Below is an example of an attacker invoking backend a Lambda function, bypassing the standard workflow:
The Attivo Networks ThreatDefend platform can deploy decoy Lambda functions and can detect attackers targeting backend Lambda functions to bypass the regular workflow
Attacks Targeting Web Apps
Enterprises deploy many intranet web applications in their networks. Attackers on a compromised endpoint can steal credentials, cookies, or other stored access tokens from browser caches and target internal web applications.
For example, a solution such as the Attivo Networks ThreatDefend platform can deploy decoy web applications hosted in S3 buckets or Lambda functions with decoy dynamoDB tables.

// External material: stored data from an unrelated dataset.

/-- The MBU after the readings of a BELT sample (R105). -/
def beltMoved (s : State) (travel mass : Int) : Mbu :=
  { s.mbu with
    belt := min 281474976710655 (s.mbu.belt + travel.toNat)
    negativeTravel := if travel < 0 then min 65535 (s.mbu.negativeTravel + 1) else s.mbu.negativeTravel
    negativeMass := if mass < 0 then min 65535 (s.mbu.negativeMass + 1) else s.mbu.negativeMass }

/-- The slices whose spoil has begun to arrive at the belt position that a travel leads to, oldest first (R106). -/
def arrivals (s : State) (travel : Int) : List Slice :=
  s.mbu.slices.filter fun x =>
    decide (x.bStart ≤ (beltMoved s travel 0).belt ∧ (x.state = .opened → 0 < x.length))

/-! ## Credits (R86) -/

/-- A grout record's figures of one line replaced, in the record of a ring whose grout part is not final. -/
def withFigures (s : State) (l : Fin 6) (ring : Nat) (f : GroutLineFigures → GroutLineFigures) : Rru :=
  { s.rru with
    records := s.rru.records.map fun r =>
      if r.plan.ring = ring ∧ r.groutFinal = false then
        { r with grout := { r.grout with lines := r.grout.lines.set l (f r.grout.lines[l]) } }
      else r }

/-- A stroke's volume credited to the grout ring: the totals, the line's figures, the record (R86). -/
def creditedToRing (s : State) (l : Fin 6) (ring ml : Nat) : State :=
  { s with
    gru := { s.gru with
      delivered := s.gru.delivered + ml
      lines := s.gru.lines.set l
        { lineOf s l with
          ringVolume := (lineOf s l).ringVolume + ml, ringStrokes := min 65535 ((lineOf s l).ringStrokes + 1) } }
    rru := withFigures s l ring fun _ =>
      { ml := (lineOf s l).ringVolume + ml, strokes := min 65535 ((lineOf s l).ringStrokes + 1) } }

/-- A stroke's volume posted to the record of a finishing ring (R86; log 28). -/
def postedToFinishing (s : State) (l : Fin 6) (ring ml : Nat) : State :=
  { s with rru := withFigures s l ring fun x => { ml := x.ml + ml, strokes := min 65535 (x.strokes + 1) } }

/-! ## The bytes of the reads (R145) -/

/-- A field of a reply: a number of a width in bytes, unsigned or signed, or an absent one. -/
inductive Field where
  | number (w : Nat) (v : Option Nat)
  | signed (w : Nat) (v : Option Int)
  deriving DecidableEq, Repr

/-- The width of a field in bytes. -/
def Field.width : Field → Nat
  | .number w _ => w
  | .signed w _ => w

/-- Bytes, high byte first, spell a field: an absent one is all ones, or the most negative value of a signed one; of a
value that its width does not hold nothing is said (R145; log 13). -/
def Field.spelledBy (bytes : List Byte) : Field → Bool
  | .number w none => decide (fromBigEndian bytes = 256 ^ w - 1)
  | .number w (some v) => decide (v < 256 ^ w → fromBigEndian bytes = v)
  | .signed w none => decide (signedOf w (fromBigEndian bytes) = -(256 ^ w / 2 : Int))
  | .signed w (some v) =>
    decide (-(256 ^ w / 2 : Int) ≤ v → v < (256 ^ w / 2 : Int) → signedOf w (fromBigEndian bytes) = v)

/-- Bytes spell a list of fields one after another, and nothing more. -/
def spells : List Field → List Byte → Bool
  | [], p => p.isEmpty
  | f :: fs, p => decide (f.width ≤ p.length) && f.spelledBy (p.take f.width) && spells fs (p.drop f.width)

/-- A flag. -/
def flagField (b : Bool) : Field := .number 1 (some (if b then 1 else 0))

/-- An unsigned field that is present. -/
def numberField (w v : Nat) : Field := .number w (some v)

/-- A rate that may be "no limit". -/
def capField : Cap → Field
  | .noLimit => numberField 1 255
  | .rate r => numberField 1 r

/-- The status header (R151). -/
def headerFields (k : Fin 7) (s : State) : List Field :=
  [numberField 4 s.ms.toNat, numberField 1 k.val, numberField 1 (phaseCode s.abu.phase), numberField 2 s.clp.gapCount,
   numberField 2 s.clp.crcCount, numberField 2 s.clp.lenCount, numberField 2 s.clp.overrunCount, numberField 2 s.clp.lost,
   numberField 1 s.clp.events.length]

/-- A plan's fields in the order of R118. -/
def planFields (p : Plan) : List Field :=
  [numberField 2 p.ring, numberField 1 p.keySector.val, numberField 1 p.rate, numberField 2 p.target,
   numberField 2 p.cutterSpeed, numberField 1 (planDirectionCode p.direction), numberField 2 p.fill,
   numberField 2 p.density, numberField 2 p.additive] ++
    (match p.lineModes with
      | none => [numberField 1 0]
      | some m => numberField 1 6 :: allLines.map fun l => numberField 1 (lineModeCode m[l])) ++
    numberField 1 p.trims.length :: p.trims.map fun t => .signed 2 (some t)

Additionally, the Attivo Networks ThreatDefend integrates with endpoint management systems to distribute deceptive breadcrumbs (browser credentials, cookies, browser history, etc.) to production systems. Attackers performing reconnaissance and targeting enterprise web apps are now efficiently redirected away from the production environment and into the decoy infrastructure. Multi-cloud and on-premises environments can all be managed from a single management console.
Summary
Enterprises have AWS accounts ranging from a single account to a few dozen accounts with varying degrees of access controls. Cyber deception solutions such as the Attivo Networks ThreatDefend platform will significantly reducing the risk for these environments by deploying a layer of deception across a customer’s AWS cloud. Deception deploys as part of internal security monitoring to detect attackers performing reconnaissance or targeting the AWS infrastructure using stolen credentials and misconfigurations, playing a critical role in an organization’s cloud security risk reduction strategy.